On Thu, Aug 29, 2019 at 9:24 AM Roberto Hinz via Boost <boost@lists.boost.org> wrote:
I would prefer it to be part of Boost.Core instead of being a standalone library, and also to remove the `outbuf` namespace. But that is up to you.
Boost.Core is for Boost facilities used by other Boost libraries that for simpler tasks. You could propose it for Boost.Utility. However, it seems more worthy of its own library. In either choice (Utility, or your own library) the process for a Boost formal review is at: https://www.boost.org/community/reviews.html Glen
Didn’t you see reply from Glen Fernandez? Check archive. -- Janek Kozicki, PhD. DSc. Arch. Assoc. Prof. Gdańsk University of Technology Faculty of Applied Physics and Mathematics Department of Theoretical Physics and Quantum Information -- pg.edu.pl/jkozicki (click English flag on top right) On 3 Sep 2019, 14:21 +0200, Roberto Hinz via Boost <boost@lists.boost.org>, wrote:
No one interested?
_______________________________________________ Unsubscribe & other changes: http://lists.boost.org/mailman/listinfo.cgi/boost
On Tue, Sep 3, 2019 at 11:11 AM Janek Kozicki <janek.listy.mailowe@gmail.com> wrote:
Didn’t you see reply from Glen Fernandez? Check archive.
Well, yes, but I din't see his message as showing interest, but just as a guidance. And I presume I first need to check whether there is any interest, otherwise what's the point of going any further. Am I misunderstanding something?
On Tue, Sep 3, 2019 at 5:21 AM Roberto Hinz via Boost <boost@lists.boost.org> wrote:
No one interested?
`std::basic_ostream` is actually quite usable once you figure out how it works (which is admittedly more difficult than it should be). It can be set up to not perform any memory allocations, depending on the implementation of the derived class. It might not be perfect but it is part of the standard library and thus has a natural advantage that would require extraordinary functionality from an external component to overcome. And I'm not seeing that in the proposed `outbuf`. Regards
On Tue, Sep 10, 2019 at 11:05 PM Vinnie Falco <vinnie.falco@gmail.com> wrote:
`std::basic_ostream` is actually quite usable once you figure out how it works
Let me illustrate why I disagree with that. Suppose you want to implement a base64 encoder. You want it to be fast, agnostic, and simple to use. Now suppose you adopt `std::ostream` as the destination type: void to_base64( std::ostream& dest, const std::byte* src, std::size_t count ); You will face two issues: 1) It doesn't matter how well you (as the library author) understand basic_ostream. The *user* needs to implement derivates of basic_ostream to customize the destination types. 2) It's impossible to achieve a decent performance. If you used `outbuf` you could write directly into the buffer. But with `std::ostream` you have to call member functions like `put` or `write` to for each little piece of the content, or to use an additional intermediate buffer. And this is far to be a specific use case. The same issues apply for any kind of encoding, binary or text.

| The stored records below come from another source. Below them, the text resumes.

-- ==== Sys2Proof/Tests/Slice0.lean ====
section
/-! SUPPORT. Tests. Every expected value is the spec's: an encoding of 30_encoding.md or spec/opcode_table.json, or
a vector V<n> or program P<n> of 95_test_vectors.md. At the end, a witness for the hypotheses of each statement. -/

namespace Sys2Proof.Tests

open Machine

/-! ### Well-formedness refuses -/

theorem test_wf_refuses_flagB7 : (Instr.lzUnknownFlagB7 0x7F#8).wf = false := by decide
theorem test_wf_refuses_flagB6 : (Instr.lzUnknownFlagB6 0x80#8).wf = false := by decide
theorem test_wf_refuses_flagB5 : (Instr.lzUnknownFlagB5 0x40#8).wf = false := by decide
theorem test_wf_refuses_flagB4 : (Instr.lzUnknownFlagB4 0x0F#8).wf = false := by decide
theorem test_wf_refuses_flagB3 : (Instr.lzUnknownFlagB3 0x10#8).wf = false := by decide
theorem test_wf_refuses_flagB2 : (Instr.lzUnknownFlagB2 0x03#8).wf = false := by decide
theorem test_wf_refuses_known_flag : (Instr.lzUnknownFlagB1 0x01#8).wf = false := by decide

/-! ### Decoding, from words written out bit by bit -/

theorem test_decode_startRleEnc : decode (.command 0b00000000000#11) = .ok .startRleEnc := by decide
theorem test_decode_startRleDec : decode (.command 0b00000000001#11) = .ok .startRleDec := by decide
theorem test_decode_startLzEnc : decode (.command 0b00000000010#11) = .ok .startLzEnc := by decide
theorem test_decode_startLzDec : decode (.command 0b00000000011#11) = .ok .startLzDec := by decide
/-- R103, V96: `data[7:2]` of START is ignored. -/
theorem test_decode_start_ignored_bits : decode (.command 0b00011111110#11) = .ok .startLzEnc := by decide
theorem test_decode_push : decode (.command 0b00111000001#11) = .ok (.push 0b11000001#8) := by decide
theorem test_decode_eoc : decode (.command 0b01000000001#11) = .ok .eoc := by decide
theorem test_decode_finish : decode (.command 0b01110000000#11) = .ok .finish := by decide
theorem test_decode_abort : decode (.command 0b10000000000#11) = .ok .abort := by decide
/-- V95. -/
theorem test_decode_reserved5 : decode (.command 0b10110101011#11) = .ok .reserved5 := by decide
theorem test_decode_reserved6 : decode (.command 0b11000000000#11) = .ok .reserved6 := by decide
theorem test_decode_reserved7 : decode (.command 0b11111111111#11) = .ok .reserved7 := by decide
theorem test_decode_rleMagic : decode (.wire .rleHeader [0b01010010#8]) = .ok .rleMagic := by decide
theorem test_decode_rlePair :
    decode (.wire .rleBody [0b01000001#8, 0b00101101#8]) = .ok (.rlePair 0x41#8 0x2D#8) := by decide
theorem test_decode_lzMagic : decode (.wire .lzHeader [0b01001100#8]) = .ok .lzMagic := by decide
theorem test_decode_lzLiteral :
    decode (.wire .lzToken [0b00000000#8, 0b01100001#8]) = .ok (.lzLiteral 0x61#8) := by decide
theorem test_decode_lzMatch :
    decode (.wire .lzToken [0b00000001#8, 0b00010100#8, 0b00000011#8]) = .ok (.lzMatch 0x14#8 0x03#8) := by decide
theorem test_decode_flagB7 : decode (.wire .lzToken [0b10000000#8]) = .ok (.lzUnknownFlagB7 0x80#8) := by decide
theorem test_decode_flagB6 : decode (.wire .lzToken [0b01010010#8]) = .ok (.lzUnknownFlagB6 0x52#8) := by decide
theorem test_decode_flagB5 : decode (.wire .lzToken [0b00111111#8]) = .ok (.lzUnknownFlagB5 0x3F#8) := by decide
theorem test_decode_flagB4 : decode (.wire .lzToken [0b00010000#8]) = .ok (.lzUnknownFlagB4 0x10#8) := by decide
theorem test_decode_flagB3 : decode (.wire .lzToken [0b00001111#8]) = .ok (.lzUnknownFlagB3 0x0F#8) := by decide
theorem test_decode_flagB2 : decode (.wire .lzToken [0b00000101#8]) = .ok (.lzUnknownFlagB2 0x05#8) := by decide
theorem test_decode_flagB1 : decode (.wire .lzToken [0b00000011#8]) = .ok (.lzUnknownFlagB1 0x03#8) := by decide

theorem test_decode_refuses_wrong_magic : decode (.wire .rleHeader [0x4C#8]) = .error .wrongMagic := by decide
theorem test_decode_refuses_incomplete_unit :
    decode (.wire .lzToken [0x01#8, 0x05#8]) = .error .incompleteUnit := by decide
theorem test_decode_refuses_trailing_bytes :
    decode (.wire .lzToken [0x02#8, 0x00#8]) = .error .trailingBytes := by decide
theorem test_decode_refuses_reset_line : decode .rst = .error .resetLine := by decide

/-- spec/opcode_table.json, LZ_MATCH: the flag byte is bits 23..16. -/
theorem test_table_word_match : decodeTableWord 24 0x011403 = some (.lzMatch 0x14#8 0x03#8) := by decide
theorem test_table_word_command : decodeTableWord 16 0x300 = some .finish := by decide
theorem test_fetch_runs_table_word :
    step (State.reset.withFetchWord 11 0x002) = exec .startLzEnc State.reset := rfl

/-! ### One step at a time -/

/-- The state of an answer, if it is a next state. -/
def next? : Host.Outcome State Fault Refusal → Option State
  | .next s => some s
  | .fault _ => none
  | .refused _ => none

/-- Does the state hold of an answer? -/
def holds (o : Host.Outcome State Fault Refusal) (p : State → Bool) : Bool := (next? o).any p

/-- An instance of mode `m` in BODY, with nothing received. -/
def body (m : Mode) : State := { State.reset with phase := .body, mode := m }

/-- An instance of mode `m` waiting for the magic byte. -/
def header (m : Mode) : State := { State.reset with phase := .header, mode := m }

/-- RLE_ENC with the run `(v, n)` open. -/
def running (v n : Byte) : State := { body .rleEnc with runOpen := true, runValue := v, runLen := n }

/-- LZ_ENC with a window and a look-ahead. -/
def encoding (win la : List Byte) : State := { body .lzEnc with win := win, la := la }

/-- LZ_DEC with a history and a residue. -/
def decoding (win : List Byte) (len : Fin 3) (r0 r1 : Byte) : State :=
  { body .lzDec with win := win, resLen := len, res0 := r0, res1 := r1 }

/-- V1, P1. -/
theorem test_startRleEnc : holds (exec .startRleEnc (running 0x61#8 1#8)) fun s =>
    s.out == [0x52#8] && s.status == 0x02#8 && s.runOpen == false := by decide
/-- V98, P3: START clears the error. -/
theorem test_startRleDec : holds (exec .startRleDec (raise .corruptDataError (decoding [0x61#8] 2 1#8 2#8))) fun s =>
    s.out == [] && s.status == 0x09#8 && s.resLen == 0 && s.wlen == 0 := by decide
/-- V92. -/
theorem test_startLzEnc : holds (exec .startLzEnc (running 0x61#8 1#8)) fun s =>
    s.out == [0x4C#8] && s.status == 0x12#8 && s.runOpen == false := by decide
/-- P2. -/
theorem test_startLzDec : holds (exec .startLzDec State.reset) fun s =>
    s.out == [] && s.status == 0x19#8 := by decide
/-- V22: the 256th byte flushes the saturated run. -/
theorem test_push_saturated_run : holds (exec (.push 0x41#8) (running 0x41#8 255#8)) fun s =>
    s.out == [0x41#8, 0xFF#8] && s.runValue == 0x41#8 && s.runLen == 1#8 := by decide
/-- V55: the 255th byte triggers one Literal. -/
theorem test_push_fills_look_ahead :
    holds (exec (.push 0x61#8) (encoding [] (List.replicate 254 0x61#8))) fun s =>
      s.out == [0x00#8, 0x61#8] && s.laLen == 254 && s.wlen == 1 := by decide +kernel
/-- P2, command 11, from the fourth token on. -/
theorem test_eoc_matches :
    holds (exec .eoc (encoding [0x61#8, 0x62#8, 0x63#8] [0x61#8, 0x62#8, 0x63#8, 0x61#8, 0x62#8, 0x63#8])) fun s =>
      s.out == [0x01#8, 0x03#8, 0x03#8, 0x01#8, 0x03#8, 0x03#8] && s.laLen == 0 && s.wlen == 9 := by decide
/-- V49: of two equal matches the nearer is taken. -/
theorem test_eoc_tie :
    holds (exec .eoc (encoding [0x61#8, 0x62#8, 0x63#8, 0x58#8, 0x61#8, 0x62#8, 0x63#8, 0x59#8]
      [0x61#8, 0x62#8, 0x63#8])) fun s => s.out == [0x01#8, 0x04#8, 0x03#8] := by decide
/-- P5: Literals only. -/
theorem test_finish_lz_encoder :
    holds (exec .finish (encoding [] [0x61#8, 0x62#8, 0x63#8, 0x61#8, 0x62#8, 0x63#8])) fun s =>
      s.out == [0x00#8, 0x61#8, 0x00#8, 0x62#8, 0x00#8, 0x63#8, 0x00#8, 0x61#8, 0x00#8, 0x62#8, 0x00#8, 0x63#8] &&
        s.status == 0x13#8 && s.laLen == 0 && s.wlen == 6 := by decide
/-- V7: a residue at the end of the input. -/
theorem test_finish_truncated : holds (exec .finish (decoding [] 2 0x01#8 0x05#8)) fun s =>
    s.out == [] && s.status == 0x9C#8 := by decide
/-- V94: `MODE` is kept. -/
theorem test_abort : holds (exec .abort (header .lzDec)) fun s => s.status == 0x18#8 := by decide
/-- V93: the run is not emitted. -/
theorem test_abort_discards_run : holds (exec .abort (running 0x61#8 2#8)) fun s =>
    s.out == [] && s.status == 0x00#8 && s.runOpen == false := by decide
/-- V95. -/
theorem test_reserved5 : next? (exec .reserved5 (running 0x61#8 3#8)) = some (running 0x61#8 3#8) := by decide
theorem test_reserved6 : next? (exec .reserved6 (header .rleDec)) = some (header .rleDec) := by decide
theorem test_reserved7 : next? (exec .reserved7 State.reset) = some State.reset := by decide
/-- V33. -/
theorem test_rleMagic : holds (exec .rleMagic (header .rleDec)) fun s => s.status == 0x0A#8 := by decide
/-- V34. -/
theorem test_rlePair : holds (exec (.rlePair 0x41#8 0x2D#8) (body .rleDec)) fun s =>
    s.out == List.replicate 45 0x41#8 && s.resLen == 0 := by decide
/-- V5: a zero count. -/
theorem test_rlePair_zero : holds (exec (.rlePair 0x41#8 0x00#8) (body .rleDec)) fun s =>
    s.out == [] && s.status == 0x4C#8 := by decide
/-- V37: an LZ77 stream given to the RLE decoder. -/
theorem test_lzMagic_wrong : holds (exec .lzMagic (header .rleDec)) fun s => s.status == 0x2C#8 := by decide
theorem test_lzMagic : holds (exec .lzMagic (header .lzDec)) fun s => s.status == 0x1A#8 := by decide
/-- V70. -/
theorem test_lzLiteral : holds (exec (.lzLiteral 0x61#8) (body .lzDec)) fun s =>
    s.out == [0x61#8] && s.win == [0x61#8] && s.resLen == 0 := by decide
/-- V72: the copy overlaps itself. -/
theorem test_lzMatch_overlaps : holds (exec (.lzMatch 0x02#8 0x05#8) (decoding [0x61#8, 0x62#8] 0 0#8 0#8)) fun s =>
    s.out == [0x61#8, 0x62#8, 0x61#8, 0x62#8, 0x61#8] && s.wlen == 7 := by decide
/-- V83: an offset past the history. -/
theorem test_lzMatch_past_history : holds (exec (.lzMatch 0x02#8 0x03#8) (decoding [0x61#8] 0 0#8 0#8)) fun s =>
    s.out == [] && s.status == 0x5C#8 := by decide
/-- V84. -/
theorem test_lzUnknownFlagB7 : holds (exec (.lzUnknownFlagB7 0xFF#8) (body .lzDec)) fun s => s.status == 0x7C#8 := by
  decide
theorem test_lzUnknownFlagB6 : holds (exec (.lzUnknownFlagB6 0x4C#8) (body .lzDec)) fun s => s.status == 0x7C#8 := by
  decide
theorem test_lzUnknownFlagB5 : holds (exec (.lzUnknownFlagB5 0x20#8) (body .lzDec)) fun s => s.status == 0x7C#8 := by
  decide
theorem test_lzUnknownFlagB4 : holds (exec (.lzUnknownFlagB4 0x1F#8) (body .lzDec)) fun s => s.status == 0x7C#8 := by
  decide
theorem test_lzUnknownFlagB3 : holds (exec (.lzUnknownFlagB3 0x08#8) (body .lzDec)) fun s => s.status == 0x7C#8 := by
  decide
theorem test_lzUnknownFlagB2 : holds (exec (.lzUnknownFlagB2 0x07#8) (body .lzDec)) fun s => s.status == 0x7C#8 := by
  decide
theorem test_lzUnknownFlagB1 : holds (exec (.lzUnknownFlagB1 0x02#8) (body .lzDec)) fun s => s.status == 0x7C#8 := by
  decide
/-- V61: the other value of `OVERLAP_SEARCH`, second token. -/
theorem test_token_overlap_search :
    (token ⟨true, .formatError⟩ (encoding [0x61#8] (List.replicate 9 0x61#8))).toOption.map State.out =
      some [0x01#8, 0x01#8, 0x09#8] := by decide
/-- V50: the longer, older match wins over the nearer, shorter one. -/
theorem test_search_longest : search false
    [0x61#8, 0x62#8, 0x63#8, 0x64#8, 0x58#8, 0x61#8, 0x62#8, 0x63#8, 0x59#8] [0x61#8, 0x62#8, 0x63#8, 0x64#8] =
      (0, 4) := by decide
/-- V99: `rst` during a run. -/
theorem test_reset_line : holds (step { running 0x61#8 1#8 with out := [0x52#8], input := [.rst] }) fun s =>
    s.out == [0x52#8] && s.status == 0x00#8 && s.runOpen == false := by decide
/-- V11. -/
theorem test_host_route :
    hostRoute 0x52#8 = some .startRleDec ∧ hostRoute 0x4C#8 = some .startLzDec ∧ hostRoute 0x51#8 = none := by decide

On Thu, Sep 12, 2019 at 10:21 AM Roberto Hinz <robhz786@gmail.com> wrote:
Let me illustrate why I disagree with that...
Okay, these are two fair points, but then the title of the original post is not accurate. What you're really proposing is "a better std::ostream" which is an entirely different conversation. Regards
On Fri, Sep 13, 2019 at 9:46 AM Vinnie Falco <vinnie.falco@gmail.com> wrote:
On Thu, Sep 12, 2019 at 10:21 AM Roberto Hinz <robhz786@gmail.com> wrote:
Let me illustrate why I disagree with that...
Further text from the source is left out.